In the study titled “An Accelerated Infliximab Induction Regimen Reduces the Need for Early Colectomy in Patients With Acute Severe Ulcerative Colitis,” David Gibson from the Centre for Colorectal Diseaseat St Vincent’s University Hospital and School of Medicine and Medical Science in Ireland along with colleagues retrospectively evaluated 50 patients who were given two regimens of infliximab for steroid-refractory acute severe ulcerative colitis (ASUC).
The researchers divided the patients in two groups: the first group of 35 patients received a regimen of standard infliximab dosing at 0, 2, and 6 weeks and then every 8 weeks. The second group of 15 patients received an accelerated regimen and then three induction doses of infliximab for 24 days. The researchers then compared the rates of colectomy between the two groups throughout induction and after the follow-ups.
Results revealed that both groups had similar baseline levels of C-reactive protein, albumin, or hemoglobin. Compared with the standard group, the group under the accelerated regimen showed a reduction in the rate of colectomy during induction therapy. Moreover, the group that received a standard regimen had a shorter time to having a colectomy.
After the follow-up period colectomy rates were similar among the groups. In addition, results revealed that the efficacy of the induction therapy was related to the level of albumin when the treatment commenced and the accelerated dosing regimen.
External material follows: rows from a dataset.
theorem stored_waitDrop (x0 : State) (x1 x2 x3) (hW : x0.memWf = true) :
    (State.waitDrop x0 x1 x2 x3).memWf = true := by
  unfold State.waitDrop
  (try dsimp only)
  (repeat' split) <;> simp_all (maxDischargeDepth := 60) [stored_setRq, stored_setTn, stored_foldl, stored_foldl2, stored_mk,
      stored_ite, stored_ite2, cl_mk, cl_ite, cl_reset]

theorem stored_relist (x0 : State) (x1 x2 x3 x4) (hW : x0.memWf = true) :
    (State.relist x0 x1 x2 x3 x4).memWf = true := by
  simp (maxDischargeDepth := 60) +contextual only [State.relist, stored_waitDrop, stored_waitPush, stored_foldl, stored_foldl2,
      stored_mk, stored_ite, stored_ite2, cl_mk, cl_ite, cl_reset, hW]

theorem stored_countTokens (x0 : State) (x1 x2) (hW : x0.memWf = true) :
    (State.countTokens x0 x1 x2).memWf = true := by
  simp (maxDischargeDepth := 60) +contextual only [State.countTokens, stored_foldl, stored_foldl2, stored_mk, stored_ite,
      stored_ite2, cl_mk, cl_ite, cl_reset, hW]

theorem stored_commitApply (x0 : State) (x1) (hW : x0.memWf = true) :
    (State.commitApply x0 x1).2.memWf = true := by
  unfold State.commitApply
  (try dsimp only)
  (with_reducible repeat' (first
      | assumption | intro _ | apply hf | apply stored_countTokens | apply stored_relist | apply stored_ringReserve
      | apply stored_setBudget | apply stored_setRq | apply stored_setTn
      | (have e := congrArg Prod.snd ‹State.ringReserve _ _ _ = _›; dsimp only at e; subst e) | apply stored_unlessHeld
      | apply stored_foldl | apply stored_foldl2 | simp only [stored_mk] | simp only [cl_mk] | apply cl_dmaFill
      | apply cl_resetCluster | apply cl_ctl | apply cl_reset | split | dsimp only | rfl))

theorem stored_commitReads (x0 : State) (x1) (hW : x0.memWf = true) :
    (State.commitReads x0 x1).2.memWf = true := by
  unfold State.commitReads
  grind [stored_cmProbe, stored_mk]

theorem stored_commitUnread (x0 : State) (hW : x0.memWf = true) :
    (State.commitUnread x0).2.memWf = true := by
  simp (maxDischargeDepth := 60) +contextual only [State.commitUnread, stored_fresh, stored_foldl, stored_foldl2, stored_mk,
      stored_ite, stored_ite2, cl_mk, cl_ite, cl_reset, hW]

theorem stored_commitRun (x0 : State) (x1 x2) (hW : x0.memWf = true) :
    (State.commitRun x0 x1 x2).2.memWf = true := by
  unfold State.commitRun
  (try dsimp only)
  (with_reducible repeat' (first
      | assumption | intro _ | apply hf | apply stored_commitApply
      | (have e := congrArg Prod.snd ‹State.commitApply _ _ = _›; dsimp only at e; subst e) | apply stored_unlessHeld
      | apply stored_foldl | apply stored_foldl2 | simp only [stored_mk] | simp only [cl_mk] | apply cl_dmaFill
      | apply cl_resetCluster | apply cl_ctl | apply cl_reset | split | dsimp only | rfl))

theorem stored_commit (x0 : State) (x1 x2) (hW : x0.memWf = true) :
    (State.commit x0 x1 x2).2.memWf = true := by
  unfold State.commit
  grind [stored_commitReads, stored_commitRun, stored_commitUnread, stored_mk]

theorem stored_failover (x0 : State) (x1 x2) (hW : x0.memWf = true) :
    (State.failover x0 x1 x2).memWf = true := by
  simp (maxDischargeDepth := 60) +contextual only [State.failover, stored_loadFail, stored_foldl, stored_foldl2, stored_mk,
      stored_ite, stored_ite2, cl_mk, cl_ite, cl_reset, hW]

theorem stored_commitWindow (x0 : State) (x1) (hW : x0.memWf = true) :
    (State.commitWindow x0 x1).memWf = true := by
  simp (maxDischargeDepth := 60) +contextual only [State.commitWindow, stored_commit, stored_failover, stored_wr, stored_foldl,
      stored_foldl2, stored_mk, stored_ite, stored_ite2, cl_mk, cl_ite, cl_reset, hW]

theorem stored_commitFrom (x0 : State) (x1 x2) (hW : x0.memWf = true) :
    (State.commitFrom x0 x1 x2).memWf = true := by
  unfold State.commitFrom
  (try dsimp only)
  (repeat' split) <;> simp_all (maxDischargeDepth := 60) [stored_commitWindow, stored_wr, stored_foldl, stored_foldl2, stored_mk,
      stored_ite, stored_ite2, cl_mk, cl_ite, cl_reset]

theorem stored_endWrite (x0 : State) (x1 x2 x3) (hW : x0.memWf = true) :
    (State.endWrite x0 x1 x2 x3).memWf = true := by
  simp (maxDischargeDepth := 60) +contextual only [State.endWrite, stored_cqWrite, stored_foldl, stored_foldl2, stored_mk,
      stored_ite, stored_ite2, cl_mk, cl_ite, cl_reset, hW]

theorem stored_abortRun (x0 : State) (x1) (hW : x0.memWf = true) :
    (State.abortRun x0 x1).memWf = true := by
  unfold State.abortRun
  (try dsimp only)
  (with_reducible repeat' (first
      | assumption | intro _ | apply hf | apply stored_ackWrite | apply stored_commit | apply stored_endWrite | apply stored_fresh
      | (have e := congrArg Prod.snd ‹State.commit _ _ _ = _›; dsimp only at e; subst e)
      | (have e := congrArg Prod.snd ‹State.fresh _ _ = _›; dsimp only at e; subst e) | apply stored_unlessHeld | apply stored_foldl
      | apply stored_foldl2 | simp only [stored_mk] | simp only [cl_mk] | apply cl_dmaFill | apply cl_resetCluster | apply cl_ctl
      | apply cl_reset | split | dsimp only | rfl))

theorem stored_retryAborts (x0 : State) (hW : x0.memWf = true) :
    (State.retryAborts x0).memWf = true := by
  unfold State.retryAborts
  (try dsimp only)
  (repeat' split) <;> simp_all (maxDischargeDepth := 60) [stored_abortRun, stored_foldl, stored_foldl2, stored_mk, stored_ite,
      stored_ite2, cl_mk, cl_ite, cl_reset]

theorem stored_fillRequest (x0 : State) (x1 x2 x3 x4 x5) (hW : x0.memWf = true) :
    (State.fillRequest x0 x1 x2 x3 x4 x5).memWf = true := by
  simp (maxDischargeDepth := 60) +contextual only [State.fillRequest, stored_cmSetBytes, stored_setRq, stored_foldl, stored_foldl2,
      stored_mk, stored_ite, stored_ite2, cl_mk, cl_ite, cl_reset, hW]

theorem stored_promptPage (s : State) (bs n p t) (h : State.promptPage s bs n p = some t) (hW : s.memWf = true) : t.memWf = true := by
  induction n generalizing p with
  | zero => cases h
  | succ n ih =>
    unfold State.promptPage at h
    have hw := stored_pageWrite s (p % State.pageCount) 0 bs ⟨0, 0, 0⟩ hW
    split at h
    · rename_i e
      rw [e] at hw
      cases h
      exact hw
    · rename_i e
      rw [e] at hw
      split at h
      · cases h
        exact hw
      · exact ih _ h

theorem stored_promptCopy (s : State) (bs n t) (h : State.promptCopy s bs n = some t) (hW : s.memWf = true) : t.memWf = true := by
  induction n generalizing s bs with
  | zero => cases h; exact hW
  | succ n ih =>
    unfold State.promptCopy at h
    dsimp only at h
    split at h
    · rename_i e
      exact ih _ _ h (stored_promptPage _ _ _ _ _ e (stored_fresh _ _ hW))
    · cases h

theorem stored_firstFree (x0 : State) (n j) (hW : x0.memWf = true) :
    (State.firstFree x0 n j).2.memWf = true := by
  induction n generalizing x0 j with
  | zero => first | exact hW | (unfold State.firstFree; exact hW) | (unfold State.firstFree; split <;> exact hW)
  | succ n ih =>
    unfold State.firstFree
    grind [stored_cmRead, stored_mk]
“Despite the limitations, findings from this study suggest the need for further evaluation with prospective comparative studies of the effect of an [accelerated dosing] strategy, determined by [C-reactive protein], perhaps in combination with [infliximab] levels,” the researchers wrote according to a recent news release. “Observational studies such as ours provide useful clinical data to shape future treatment algorithms with a tailored dosing approach in acute severe disease when tumor necrosis factor (TNF) levels are at their highest. We believe an [accelerated dosing infliximab] induction should be considered in all patients with steroid-refractory [acute severe] UC who develop rebound inflammation before their next scheduled [infliximab] dose.”
According to results shown in an editorial by Hans. H. Herfarth, MD, PhD from the University of North Carolina in Chapel Hill, Gerhard Rogler, MD, PhD from the University of Zurich in Switzerland and Peter D. R. Higgins, MD, PhD, MSc, from University of Michigan, 24% of physicians used the standard dosing regimen for induction of remission in hospitalized patients with severe UC. “There appears to be a sub rosa movement in the inflammatory bowel disease community to try accelerated infliximab in severe UC, and the Gibson study provides data to support this approach,” the researchers wrote.
“At this point, it is critical to the field to conduct randomized multicenter clinical trials to identify the optimal dosing regimen for anti-TNF therapy in severe inpatient UC, and to identify the best monitoring strategies, evaluating the value of serum [C-reactive protein] levels, serum albumin levels, and serum and fecal infliximab levels,” the researchers added.